Mark Zuckerberg has displayed prototype VR headsets that make the metaverse look as real as reality itself. Speaking at a Meta Reality Labs briefing, Zuckerberg indicated the key to the public adopting the metaverse was realism – getting our eyes and brains into feeling we are viewing the real world in VR.
“These are some pretty interesting problems, because they’re all about how we physically perceive things and how our eyes process visual signals, and how our brains interpret them to construct a model of the world,” he said.
“If that was someone in your family who lives far away or someone who you’re collaborating on a project with, or even an artist who you like, you can imagine what it would be like to really feel like they’re there with you and that you’re physically together.”
Meta aims to build higher resolution headsets that let your eyes focus at different distances, with retina level resolution across the field of view. Headset displays have to be 10 times brighter than HD TV displays to match real world conditions. They have to offer realistic motion tracking with low latency, and be comfortable to wear.
The Meta CEO details what’s needed for VR headsets to replicate real world quality.
“We’ve solved some of these challenges already and for others, there’s still a lot of work to do in building these devices,” says Zuckerberg. It’s an integrated effort and includes not just displays but also state of the art work on software and silicon sensors and other hardware that each work together seamlessly.”
The prototype headsets included Meta’s Mirror Lake research concept headset. It could be what a next generation VR headset looks like.
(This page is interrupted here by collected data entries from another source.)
/-- The functions with a pending vector, each once. -/
def Chip.pendingFns (c : Chip) : List Nat := (c.epc.pending.filter (·.2)).foldl (fun l e => if l.contains (e.1 / 4096) then l else l ++ [e.1 / 4096]) []

/-- Every pending vector that may be sent is sent. -/
def Chip.flushAll (c : Chip) : Chip := c.pendingFns.foldl (fun d fn => d.flushVectors fn) c

/-! ### Results (R11 to R15) -/

/-- A result made visible: its fields, then its VALID bit, and the message that VALID causes (R12, Table 2-20, Table 16-9). -/
def Chip.showResult (c : Chip) (valid : Fld) (fields : List (Fld × Nat)) : Chip :=
  let c := (c.setAll fields).set valid 1
  if valid = R.KCF_RESULT_VALID then c.blockCause R.KCF_CTRL_IRQ_EN R.KCF_CTRL_VECTOR
  else if valid = R.PWR_RESULT_VALID then c.blockCause R.PWR_IRQ_IRQ_EN R.PWR_IRQ_VECTOR
  else c

/-- R15: a result posted; while an earlier one is unreleased it waits inside the unit. -/
def Chip.postResult (c : Chip) (valid : Fld) (fields : List (Fld × Nat)) : Chip :=
  if c.on valid then { c with regs := { c.regs with later := c.regs.later ++ [(valid, fields)] } }
  else c.showResult valid fields

/-- R15: the reader starts the next operation on a unit: its result is released, and one that waited is shown (log entry 88). -/
def Chip.startOp (c : Chip) (valid : Fld) : Chip :=
  let c := c.set valid 0
  match c.regs.later.find? (fun p => p.1 == valid) with
  | none => c
  | some p => ({ c with regs := { c.regs with later := c.regs.later.erase p } } : Chip).showResult valid p.2

/-- The volatile fields whose registers lie in an address range go back to their reset values. -/
def Chip.resetRange (c : Chip) (lo hi : Nat) : Chip :=
  { c with regs := { c.regs with
      vol := c.regs.vol.filter (fun e => decide (e.1 < lo * 64) || decide (hi * 64 ≤ e.1)),
      held := c.regs.held.filter (fun e => decide (e.1 < lo) || decide (hi ≤ e.1)),
      shadow := c.regs.shadow.filter (fun e => decide (e.1 < lo) || decide (hi ≤ e.1)) } }

/-- Kept and volatile fields of a range dropped alike: the fields of BAR2 blocks, not of the endpoint. -/
def Chip.dropVolatile (c : Chip) : Chip :=
  { c with regs := { c.regs with vol := [], held := [], shadow := [], later := [], readData := 0 } }

/-- The regions of the active image of a type (Table 2-8). -/
def Chip.carve (c : Chip) (typ : Nat) : List Region :=
  match c.kcf.active with
  | some i => i.carve.filter (fun r => r.typ == typ)
  | none => []

/-- The low half that a write of a 64-bit register's high half completes (R10): the half held, or the register's own. -/
def Chip.lowHalf (c : Chip) (f : Fld) : Nat :=
  (Sparse.get none c.regs.held f.addr).getD (c.get f % 0x100000000)

/-- The first element of a list that satisfies a test changed by `f`. -/
def modifyFirst {α : Type} (p : α → Bool) (f : α → α) : List α → List α
  | [] => []
  | x :: l => if p x then f x :: l else x :: modifyFirst p f l

/-- The line of the system cache that holds a line number (R484). -/
def Chip.lineAt (c : Chip) (line : Nat) : Option CLine := (Sparse.get [] c.mem.sets (line % 98304)).find? (fun l => l.line == line)

/-- The lines of a cache set changed. -/
def Chip.putSet (c : Chip) (line : Nat) (l : List CLine) : Chip :=
  { c with mem := { c.mem with sets := Sparse.set [] c.mem.sets (line % 98304) l } }

/-- One byte of memory as every agent sees it (R483, R488): from the system cache, from its eviction buffer, or from DRAM. -/
def Chip.byteAt (c : Chip) (a : Nat) : Byte :=
  match c.lineAt (a / 64) with
  | some l => l.data.getD (a % 64) 0#8
  | none => match c.mem.evict.find? (fun e => e.line == a / 64) with
    | some e => e.data.getD (a % 64) 0#8
    | none => Mem.byte c.dram a

/-- Bytes of memory. -/
def Chip.load (c : Chip) (a n : Nat) : List Byte := (List.range n).map (fun i => c.byteAt (a + i))

/-- A little-endian number in memory. -/
def Chip.loadNat (c : Chip) (a n : Nat) : Nat := leNat (c.load a n)

/-- One byte stored: into the line that the system cache holds, or into the newest copy that waits in its eviction buffer (R488), or into DRAM. -/
def Chip.putByte (c : Chip) (a : Nat) (b : Byte) : Chip :=
  match c.lineAt (a / 64) with
  | some l => c.putSet l.line (modifyFirst (fun x => x.line == l.line) (fun x => { x with dirty := true, data := x.data.set (a % 64) b })
      (Sparse.get [] c.mem.sets (l.line % 98304)))
  | none =>
    if c.mem.evict.any (fun e => e.line == a / 64) then
      { c with mem := { c.mem with
          evict := modifyFirst (fun e => e.line == a / 64) (fun e => { e with data := e.data.set (a % 64) b }) c.mem.evict } }
    else { c with dram := Mem.putByte c.dram a b }

/-- Bytes put into memory from an address upward. -/
def Chip.putBytes (c : Chip) (a : Nat) : List Byte → Chip
  | [] => c
  | b :: bs => (c.putByte a b).putBytes (a + 1) bs

/-- Whether a range holds a line whole. -/
def wholeLine (a n line : Nat) : Bool := decide (a ≤ line * 64) && decide (line * 64 + 64 ≤ a + n)

/-- R491: lines that a write has covered whole are poisoned no more; a partial write leaves a line as it was. -/
def Chip.cleanse (c : Chip) (a n : Nat) : Chip :=
  { c with mem := { c.mem with
      poisoned := c.mem.poisoned.filter (fun l => !wholeLine a n l)
      evict := c.mem.evict.map (fun e => { e with poison := e.poison && !wholeLine a n e.line })
      sets := c.mem.sets.map (fun s => (s.1, s.2.map (fun l => { l with poison := l.poison && !wholeLine a n l.line }))) } }

/-- Bytes stored in memory from an address upward. -/
def Chip.store (c : Chip) (a : Nat) (bs : List Byte) : Chip := (c.putBytes a bs).cleanse a bs.length

/-- Whether a line comes poisoned when it is read: as the system cache holds it, or its eviction buffer, or DRAM (R483, R488, R491). -/
def Chip.linePoison (c : Chip) (line : Nat) : Bool :=
  match c.lineAt line with
  | some l => l.poison
  | none => match c.mem.evict.find? (fun e => e.line == line) with
    | some e => e.poison
    | none => c.mem.poisoned.contains line

/-- Whether a range of memory holds a poisoned line (R491). -/
def Chip.poisonedAt (c : Chip) (addr n : Nat) : Bool :=
  n != 0 && (c.mem.poisoned ++ c.mem.evict.map (·.line) ++ c.mem.sets.flatMap (fun s => s.2.map (·.line))).any (fun l =>
    decide (addr / 64 ≤ l) && decide (l ≤ (addr + n - 1) / 64) && c.linePoison l)

/-- Every element that satisfies a test changed by `f`. -/
def modifyAll {α : Type} (p : α → Bool) (f : α → α) (l : List α) : List α := l.map (fun x => if p x then f x else x)

/-- The sum of a list. -/
def sumOf (l : List Nat) : Nat := l.foldl (· + ·) 0

/-- The largest element of a list, 0 for none. -/
def maxOf (l : List Nat) : Nat := l.foldl max 0

/-- The numbers from `a`, `n` of them. -/
def upFrom (a n : Nat) : List Nat := (List.range n).map (· + a)

/-- The positions of the bits set in the low `n` bits of a value. -/
def bitsSet (v n : Nat) : List Nat := (List.range n).filter (bitOf v)

/-- The value whose set bits are those listed. -/
def maskOf (l : List Nat) : Nat := l.foldl setBit 0

/-- Round up a division. -/
def ceilDiv (a b : Nat) : Nat := (a + b - 1) / b

/-! ### Errors (R93) -/

/-- The classes of Table 3-7. -/
inductive ErrClass where
  | correctable | nonFatal | fatal
  deriving DecidableEq, Repr

/-- Whether the PF's AER masks suppress the message of an error (log entry 14). -/
def Chip.aerMasked (c : Chip) (mask : Fld) (bit : Nat) : Bool := bitOf (c.get mask) bit

/-- An error message leaves where it is wanted; with SERR# Enable set an uncorrectable one also sets Signaled System Error. -/
def Chip.sendErr (c : Chip) (fn kind : Nat) (wanted : Bool) : Chip :=
  if wanted then (if kind != 0 && c.on (R.CFG_COMMAND_SERR 0) then c.set (R.CFG_COMMAND_SSE fn) 1 else c).emit (.errMsg fn kind) else c

/-- An uncorrectable error's status bit; the First Error Pointer names it where no unmasked error stood before it. -/
def Chip.raiseUncor (c : Chip) (fn bit : Nat) : Chip :=
  let mask := c.get R.CFG_AER_UNCOR_MASK_MASK
  let stood := c.get (R.CFG_AER_UNCOR_STATUS fn)
  let c := if !bitOf mask bit && stood == stood &&& mask then c.set (R.CFG_AER_CTRL_FIRST fn) bit else c
  c.raise (R.CFG_AER_UNCOR_STATUS fn) bit

/-- R93: a correctable error: status, event (code 0x040), and the message that the PF's Device Control enables. -/
def Chip.logCor (c : Chip) (fn bit : Nat) : Chip :=
  let c := ((c.raise (R.CFG_AER_COR_STATUS fn) bit).set (R.CFG_DEVCTL_CED fn) 1).event 0x040 fn 0 bit 0 0
  c.sendErr fn 0 (c.on (R.CFG_DEVCTL_CERE 0) && !c.aerMasked R.CFG_AER_COR_MASK_MASK bit)

/-- R93: an uncorrectable error of the severity that the PF's AER register gives it, by default that of Table 3-7. -/
def Chip.logUncor (c : Chip) (fn bit : Nat) (allowed : Bool) : Chip :=
  let fatal := bitOf (c.get R.CFG_AER_UNCOR_SEV_SEVERITY) bit
  let kind := if fatal then 2 else 1
  let c := ((c.raiseUncor fn bit).set (if fatal then R.CFG_DEVCTL_FED fn else R.CFG_DEVCTL_NFED fn) 1).event 0x040 fn kind bit 0 0
  c.sendErr fn kind (allowed && c.on (if fatal then R.CFG_DEVCTL_FERE 0 else R.CFG_DEVCTL_NFERE 0) &&
    !c.aerMasked R.CFG_AER_UNCOR_MASK_MASK bit)
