-- ==== Sys2Proof/Machine/Aes.lean ====
section
/-!
DEFINITION. The algorithms that the cipher and digest engines name (chapter 8): AES-256 (FIPS 197), GCM (SP 800-38D), the KW unwrap
(SP 800-38F), SHA3-256 (FIPS 202), HKDF-SHA-256 (RFC 5869). The spec names them by standard (log entry 15).
-/
namespace Sys2Proof.Machine

/-- A byte of AES's field times x. -/
def aesX (a : Nat) : Nat := if a < 128 then a * 2 else a * 2 ^^^ 0x11B

/-- A product in a field of bytes, given multiplication by x. -/
def mulWith (x : Nat → Nat) (a b : Nat) : Nat :=
  ((List.range 8).foldl (fun (p : Nat × Nat) i => (if bitOf b i then p.1 ^^^ p.2 else p.1, x p.2)) (0, a)).1

/-- A product in AES's field. -/
def aesMul (a b : Nat) : Nat := mulWith aesX a b

/-- The inverse in AES's field, 0 for 0. -/
def aesInv (a : Nat) : Nat := (List.range 253).foldl (fun r _ => aesMul r a) a

/-- A byte rotated left. -/
def rotByte (a n : Nat) : Nat := (a * 2 ^ n ||| a / 2 ^ (8 - n)) % 256

/-- The substitution box. -/
def aesSbox : List Nat := (List.range 256).map (fun a =>
  let b := aesInv a
  b ^^^ rotByte b 1 ^^^ rotByte b 2 ^^^ rotByte b 3 ^^^ rotByte b 4 ^^^ 0x63)

/-- The inverse substitution box. -/
def aesInvBox : List Nat := (List.range 256).map (fun a => (aesSbox.idxOf? a).getD 0)

/-- A byte substituted. -/
def aesSub (a : Nat) : Nat := aesSbox.getD a 0

/-- Bytes combined by exclusive or. -/
def xorBytes (a b : List Nat) : List Nat := (a.zip b).map (fun p => p.1 ^^^ p.2)

/-- The key schedule's words after the first eight, newest first. -/
def aesExpand : Nat → Nat → Nat → List (List Nat) → List (List Nat)
  | 0, _, _, ws => ws
  | fuel + 1, i, rcon, ws =>
    let t := ws.headD []
    let t := if i % 8 = 0 then xorBytes ((t.drop 1 ++ t.take 1).map aesSub) [rcon, 0, 0, 0]
      else if i % 8 = 4 then t.map aesSub else t
    aesExpand fuel (i + 1) (if i % 8 = 0 then aesX rcon else rcon) (xorBytes (ws.getD 7 []) t :: ws)

/-- The 15 round keys of a 256-bit key given as 32 bytes. -/
def aesKeys (key : List Byte) : List (List Nat) :=
  let ws := (groups 4 8 (key.map (·.toNat))).reverse
  groups 16 15 ((aesExpand 52 8 1 ws).reverse.flatten)

/-- The rows of the state shifted by `s` places for each row. -/
def aesShift (s : Nat) (b : List Nat) : List Nat :=
  (List.range 16).map (fun i => b.getD ((i + s * 4 * (i % 4)) % 16) 0)

/-- The columns of the state multiplied by a circulant row. -/
def aesMix (row b : List Nat) : List Nat :=
  (List.range 16).map (fun i =>
    (List.range 4).foldl (fun a j => a ^^^ aesMul (b.getD (i / 4 * 4 + j) 0) (row.getD ((j + 4 - i % 4) % 4) 0)) 0)

/-- AES-256 of one block. -/
def aesEncrypt (ks : List (List Nat)) (b : List Nat) : List Nat :=
  let st := (upFrom 1 13).foldl (fun s r => xorBytes (aesMix [2, 3, 1, 1] (aesShift 1 (s.map aesSub))) (ks.getD r []))
    (xorBytes b (ks.getD 0 []))
  xorBytes (aesShift 1 (st.map aesSub)) (ks.getD 14 [])

/-- The inverse cipher of one block. -/
def aesDecrypt (ks : List (List Nat)) (b : List Nat) : List Nat :=
  let inv := fun (s : List Nat) => (aesShift 3 s).map (fun a => aesInvBox.getD a 0)
  let st := (upFrom 1 13).foldl (fun s r => aesMix [14, 11, 13, 9] (xorBytes (inv s) (ks.getD (14 - r) [])))
    (xorBytes b (ks.getD 14 []))
  xorBytes (inv st) (ks.getD 0 [])

/-- A product in GCM's field; the most significant bit is the coefficient of 1. -/
def gcmMul (a b : Nat) : Nat :=
  ((List.range 128).foldl (fun (p : Nat × Nat) i =>
    (if bitOf a (127 - i) then p.1 ^^^ p.2 else p.1,
      if p.2 % 2 = 1 then p.2 / 2 ^^^ 0xE1000000000000000000000000000000 else p.2 / 2)) (0, b)).1

/-- Bytes padded with zeros to a multiple of 16. -/
def pad16 (bs : List Byte) : List Byte := bs ++ List.replicate ((16 - bs.length % 16) % 16) 0#8

/-- GHASH over bytes of whole blocks. -/
def ghash (h : Nat) (bs : List Byte) : Nat :=
  (groups 16 (bs.length / 16 + 1) bs).foldl (fun y b => gcmMul (y ^^^ beNat b) h) 0

/-- One block of the counter mode's key stream. -/
def gcmStream (ks : List (List Nat)) (iv : List Byte) (ctr : Nat) : List Nat :=
  aesEncrypt ks ((iv ++ natBe ctr 4).map (·.toNat))

/-- Bytes enciphered, or deciphered, by counter mode from counter 2. -/
def gcmCrypt (ks : List (List Nat)) (iv bs : List Byte) : List Byte :=
  let gs := groups 16 (bs.length / 16 + 1) bs
  ((List.range gs.length).zip gs).flatMap (fun p =>
    (xorBytes (p.2.map (·.toNat)) (gcmStream ks iv (p.1 + 2))).map (BitVec.ofNat 8 ·))

/-- The GCM tag over additional data and ciphertext. -/
def gcmTag (ks : List (List Nat)) (iv aad ct : List Byte) : List Byte :=
  let h := beNat ((aesEncrypt ks (List.replicate 16 0)).map (BitVec.ofNat 8 ·))
  let s := ghash h (pad16 aad ++ pad16 ct ++ natBe (aad.length * 8) 8 ++ natBe (ct.length * 8) 8)
  natBe (s ^^^ beNat ((gcmStream ks iv 1).map (BitVec.ofNat 8 ·))) 16

/-- The 32 bytes of a key held as a number. -/
def keyBytes (key : Nat) : List Byte := natLe key 32

/-- One step of KW unwrapping: the integrity register and the remaining words, the one for step `t` last. -/
def kwStep (ks : List (List Nat)) (t : Nat) (p : Nat × List Nat) : Nat × List Nat :=
  let r := p.2.getLastD 0
  let b := beNat ((aesDecrypt ks ((natBe (p.1 ^^^ t) 8 ++ natBe r 8).map (·.toNat))).map (BitVec.ofNat 8 ·))
  (b / 2 ^ 64, b % 2 ^ 64 :: p.2.dropLast)

/-- KW unwrapping of a 40-byte text: the 32 bytes, or none where the integrity check fails. -/
def kwUnwrap (kek wrapped : List Byte) : Option (List Byte) :=
  let ks := aesKeys kek
  let ws := (groups 8 5 wrapped).map beNat
  let r := (List.range 24).foldl (fun p i => kwStep ks (24 - i) p) (ws.headD 0, ws.drop 1)
  if r.1 = 0xA6A6A6A6A6A6A6A6 then some (r.2.flatMap (fun w => natBe w 8)) else none

/-- HMAC-SHA-256. -/
def hmac256 (key msg : List Byte) : List Byte :=
  let k := if key.length > 64 then sha256 key else key
  let k := k ++ List.replicate (64 - k.length) 0#8
  sha256 (k.map (· ^^^ 0x5C#8) ++ sha256 (k.map (· ^^^ 0x36#8) ++ msg))

/-- HKDF-SHA-256 with an output of 32 bytes. -/
def hkdf256 (ikm salt info : List Byte) : List Byte := hmac256 (hmac256 salt ikm) (info ++ [1#8])

/-! ### SHA3-256 and digest states -/

/-- The round constants of Keccak-f[1600]. -/
def keccakRc : List Nat :=
  [0x1, 0x8082, 0x800000000000808A, 0x8000000080008000, 0x808B, 0x80000001, 0x8000000080008081, 0x8000000000008009] ++
  [0x8A, 0x88, 0x80008009, 0x8000000A, 0x8000808B, 0x800000000000008B, 0x8000000000008089, 0x8000000000008003] ++
  [0x8000000000008002, 0x8000000000000080, 0x800A, 0x800000008000000A, 0x8000000080008081, 0x8000000000008080, 0x80000001,
   0x8000000080008008]

/-- The rotations of Keccak by lane number x + 5 y. -/
def keccakRot : List Nat :=
  [0, 1, 62, 28, 27, 36, 44, 6, 55, 20, 3, 10, 43, 25, 39, 41, 45, 15, 21, 8, 18, 2, 61, 56, 14]

/-- A 64-bit word rotated left. -/
def rol64 (x n : Nat) : Nat := x * 2 ^ n % 2 ^ 64 ||| x / 2 ^ (64 - n)

/-- One round of Keccak-f[1600]. -/
def keccakRound (a : List Nat) (rc : Nat) : List Nat :=
  let g := fun (l : List Nat) i => l.getD i 0
  let col := (List.range 5).map (fun x => g a x ^^^ g a (x + 5) ^^^ g a (x + 10) ^^^ g a (x + 15) ^^^ g a (x + 20))
  let d := (List.range 5).map (fun x => g col ((x + 4) % 5) ^^^ rol64 (g col ((x + 1) % 5)) 1)
  let t := (List.range 25).map (fun i => rol64 (g a i ^^^ g d (i % 5)) (g keccakRot i))
  let b := (List.range 25).map (fun i => let x := i % 5; let y := i / 5; g t ((x + 3 * y) % 5 + 5 * x))
  let r := (List.range 25).map (fun i =>
    let y := i / 5 * 5
    g b i ^^^ ((2 ^ 64 - 1 - g b ((i + 1) % 5 + y)) &&& g b ((i + 2) % 5 + y)))
  (r.headD 0 ^^^ rc) :: r.drop 1

/-- One 136-byte block absorbed by SHA3-256. -/
def sha3Block (st : List Nat) (blk : List Byte) : List Nat :=
  let ws := (groups 8 17 blk).map leNat
  keccakRc.foldl keccakRound ((List.range 25).map (fun i => st.getD i 0 ^^^ ws.getD i 0))

/-- The block size of a digest algorithm (Table 8-10). -/
def digestBlock (alg : Nat) : Nat := if alg = 1 then 64 else if alg = 2 then 128 else 136

/-- The starting state of a digest algorithm. -/
def digestInit (alg : Nat) : List Nat := if alg = 1 then h256 else if alg = 2 then h512256 else List.replicate 25 0

/-- Whole blocks absorbed into a state. -/
def digestAbsorb (alg : Nat) (st : List Nat) (bs : List Byte) : List Nat :=
  let bl := digestBlock alg
  (groups bl (bs.length / bl + 1) bs).foldl
    (fun v b => if alg = 1 then sha2x32.block v b else if alg = 2 then sha2x64.block v b else sha3Block v b) st

/-- The padding that ends a message of `total` bytes. -/
def digestPad (alg total : Nat) : List Byte :=
  let bl := digestBlock alg
  if alg = 3 then
    let z := bl - total % bl
    if z = 1 then [0x86#8] else 0x06#8 :: List.replicate (z - 2) 0#8 ++ [0x80#8]
  else
    let len := if alg = 1 then 8 else 16
    0x80#8 :: List.replicate ((bl - (total + 1 + len) % bl) % bl) 0#8 ++ natBe (total * 8) len

/-- The digest of a state after the last bytes of a message of `total` bytes. -/
def digestFinal (alg total : Nat) (st : List Nat) (tail : List Byte) : List Byte :=
  let v := digestAbsorb alg st (tail ++ digestPad alg total)
  (if alg = 1 then v.flatMap (fun x => natBe x 4) else if alg = 2 then v.flatMap (fun x => natBe x 8)
   else v.flatMap (fun x => natLe x 8)).take 32

/-- A state's words as Table 8-11 lays them out: 200 bytes, little-endian. -/
def stateBytes (alg : Nat) (st : List Nat) : List Byte :=
  let bs := st.flatMap (fun x => natLe x (if alg = 1 then 4 else 8))
  bs ++ List.replicate (200 - bs.length) 0#8

/-- The words of a saved state. -/
def stateOf (alg : Nat) (bs : List Byte) : List Nat :=
  (groups (if alg = 1 then 4 else 8) (if alg = 3 then 25 else 8) bs).map leNat

/-! ### The arithmetic of parity (R316) -/

/-- A byte multiplied by g in GF(2^8) (R316). -/
def gfX (a : Nat) : Nat := if a < 128 then a * 2 else a * 2 ^^^ 0x11D

/-- The product of two bytes. -/
def gfMul (a b : Nat) : Nat := mulWith gfX a b

/-- g^n. -/
def gfPow (n : Nat) : Nat := (List.range (n % 255)).foldl (fun a _ => gfX a) 1

/-- The inverse of a byte other than 0: its 254th power. -/
def gfInv (a : Nat) : Nat := (List.range 253).foldl (fun r _ => gfMul r a) a

/-- Two strips added. -/
def addStrip (a b : List Nat) : List Nat := xorBytes a b

/-- A strip multiplied by a constant. -/
def scaleStrip (k : Nat) (a : List Nat) : List Nat := a.map (gfMul k)

/-- P over data strips (R316). -/
def parityP (n : Nat) (data : List (List Nat)) : List Nat := data.foldl addStrip (List.replicate n 0)

/-- Q over data strips (R316). -/
def parityQ (n : Nat) (data : List (List Nat)) : List Nat :=
  (List.range data.length).foldl (fun a j => addStrip a (scaleStrip (gfPow j) (data.getD j []))) (List.replicate n 0)

/-- A strip as bytes. -/
def stripOut (s : List Nat) : List Byte := s.map (BitVec.ofNat 8)

end Sys2Proof.Machine
end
READ MORE: Review: 13-inch Apple MacBook Pro 2022 | AI beats humans at investing | Rode releases a podcasting wizard | Next up: the 3D holographic video
Zuckerberg’s metaverse has parallels to the metaverse described in author Neal Stephenson’s 1992 novel Snow Crash – an urban environment with virtual real estate accessed through personal terminals that project a high-quality VR display onto goggles. Users wearing this paraphernalia are dubbed “gargoyles” due to their unsavoury appearance.
People are attracted to Stevenson’s metaverse as an escape from a dystopian Los Angeles. Zuckerberg will hope more positive reasons drive participants to his metaverse.
While Meta is busily solving metaverse technical issues, most of the public couldn’t give a damn. In fact, the situation is the reverse. People are enjoying engaging with each other face-to-face after two years of lockdown and Zoom calls. Warm blooded human embraces are in, and slipping back into virtualisation doesn’t seem a priority.
Yet businesses and investors are confidently pouring billions into virtual real estate and companies building metaverse gaming, retail, digital classrooms, training environments and more.
A report this month by US consultancy firm McKinsey says more than $US120bn ($172bn) was invested in building out metaverse technology and infrastructure in the first five months of this year.
“Our bottom-up view of consumer and enterprise use cases suggests it could generate up to $US5 trillion in impact by 2030 – about the size of Japan’s economy, the world’s third-largest,” the report says.
Meta will hope the metaverse’s success will be similar or even better to online games which this year could rake in more than $US26bn. Meta should exclude competitors, according to a 50-page manifesto by Oculus executive Jason Rubin in 2018.
“Let’s not build the metaverse with the plan to help other platforms accumulate and retain consumers,” he wrote. “Let’s build the metaverse to keep them from being in the VR business in a meaningful way at all,” according to reports of the document.
Rubin is aware of having to rope in the community. “Only such an enormous launch will have the ability to get the eye of VR doubters and VR-maybe-tomorrow crowd.”
Consumers could well dabble in Meta’s metaverse but it is uncertain how dominant it will be in their lives and how much it will take over from their real world activities. That’s provided the real world remains a pleasant place to be.